Lorrie Faith Cranor, D.Sc. is the FORE Systems Professor of Computer Science and Engineering and Public Policy at Carnegie Mellon University and is the director of the Carnegie Mellon Usable Privacy and Security Laboratory. She has served as Chief Technologist of the Federal Trade Commission, and she was formerly
a member of the Electronic Frontier Foundation Board of Directors.  Previously she was a researcher at AT&T Labs-Research and taught in the Stern School of Business at New York University. She has authored over 110 research papers on online privacy, phishing and semantic attacks, spam, electronic voting, anonymous publishing, usable access control, and other topics.

Early life and education
Cranor was a member of the first class to graduate from the Mathematics, Science, and Computer Science Magnet Program at Montgomery Blair High School in Silver Spring, Maryland. She received a bachelor's degree in Engineering and Public Policy, master's degrees in Technology and Human Affairs, and Computer Science, and a doctorate in Engineering and Policy, all from Washington University in St. Louis.

Marriage and children 
Cranor is married to Chuck Cranor, a fellow researcher at Carnegie Mellon University. They have three children together.

Career
At CMU, Cranor's research has largely focused on privacy policies and passwords.

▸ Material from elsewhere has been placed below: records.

-- ==== Sys2Proof/Tests/Slice0.lean ====
section
/-! SUPPORT. Tests. Expected results are those of 95_test_vectors.md (the vector is named) or worked
by hand from the rule named; the witnesses meet the hypotheses of the obligations they name. -/

namespace Sys2Proof.Tests

open Sys2Proof.Machine

/-- A running engine of configuration SMALL with this program and table, after reset. -/
def eng (prog : List Byte) (table : List (Option Nat)) : State :=
  State.resetOf Config.small { prog := prog, table := table }

/-- The next state, where there is one. -/
def nextOf (o : Host.Outcome State Fault Refusal) : Option State :=
  match o with
  | .next s => some s
  | .fault _ => none
  | .refused _ => none

/-- Why an act of the host is refused. -/
def refusalOf (o : Host.Outcome State Fault Refusal) : Option Refusal :=
  match o with
  | .next _ => none
  | .fault _ => none
  | .refused r => some r

/-- The next state of one step. -/
def stepped (s : State) : Option State := nextOf (step s)

/-! ### Well-formedness: an ill-formed term for each check -/

theorem test_config_ref_ok : Config.ref.wf = true ∧ Config.small.wf = true := by decide
theorem test_config_width_refused : Config.wf { Config.small with pcW := 0, progMax := 0 } = false := by decide
theorem test_config_tape_refused :
    Config.wf { Config.small with tapeLen := 0 } = false ∧
    Config.wf { Config.small with tapeLen := 256 } = false := by decide
theorem test_config_prog_refused : Config.wf { Config.small with progMax := 256 } = false := by decide
theorem test_image_empty_ok : Image.empty.wf Config.small = true := by decide
theorem test_image_loop_ok :
    Image.wf Config.small { prog := [0x5B#8, 0x2B#8, 0x5D#8], table := [some 2, none, some 0] } = true := by
  decide
theorem test_image_length_refused :
    Image.wf { Config.small with progMax := 1 } { prog := [0x2B#8, 0x2B#8], table := [] } = false := by decide
theorem test_image_byte_refused : Image.wf Config.small { prog := [0x41#8], table := [none] } = false := by decide
theorem test_image_domain_refused :
    Image.wf Config.small { prog := [0x2B#8], table := [none, some 0] } = false := by decide
theorem test_image_start_refused :
    Image.wf Config.small { prog := [0x5B#8, 0x5D#8], table := [none, some 0] } = false := by decide
theorem test_image_end_refused :
    Image.wf Config.small { prog := [0x5B#8, 0x5D#8, 0x5D#8], table := [some 1, some 0, none] } = false := by
  decide
theorem test_image_other_refused :
    Image.wf Config.small { prog := [0x2B#8], table := [some 0] } = false := by decide
/-- Crossed pairs: symmetric, but the brackets between a pair are not balanced (R55 item 4). -/
theorem test_image_nesting_refused :
    Image.wf Config.small { prog := [0x5B#8, 0x5B#8, 0x5D#8, 0x5D#8],
                            table := [some 2, some 3, some 0, some 1] } = false := by decide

Cranor is not only a leading researcher but also a tough critic of the online ad industry's privacy initiatives. In 2008, she blasted Web companies for crafting unreadable privacy policies. She said in a report that online privacy policies take users an average of 10 minutes to read. That report also said that if every U.S. Web user read the privacy policy at every site visited, the time spent reading privacy policies would total an estimated 44.3 billion hours per year.

Cranor led the development of the Platform for Privacy Preferences (P3P) Project at the World Wide Web Consortium and authored the book Web Privacy with P3P. She also led the development of the Privacy Bird P3P user agent and the Privacy Finder P3P search engine.

Cranor has played a key role in building the usable privacy and security research community, having co-edited the book Security and Usability (O'Reilly 2005) and founded the Symposium On Usable Privacy and Security (SOUPS).

Cranor is a co-founder of Wombat Security Technologies, Inc and has authored over 150 research papers on online privacy, usable security, and other topics.

She is a member of the feminist collective Deep Lab.

Honors and awards
In 2003, she was named to the MIT Technology Review TR100 as one of the top 100 innovators in the world under the age of 35.

In 2013, Cranor's Security Blanket won Honorable Mention in the International Science & Engineering Visualization Challenge presented by Science and the National Science Foundation. She gave a TEDx talk in March 2014 entitled, "What's Wrong with your pa$$w0rd."

In 2014, she was elected to ACM Fellow For contributions to research and education in usable privacy and security.

In 2016, was named Fellow of the Institute of Electrical and Electronics Engineers (IEEE).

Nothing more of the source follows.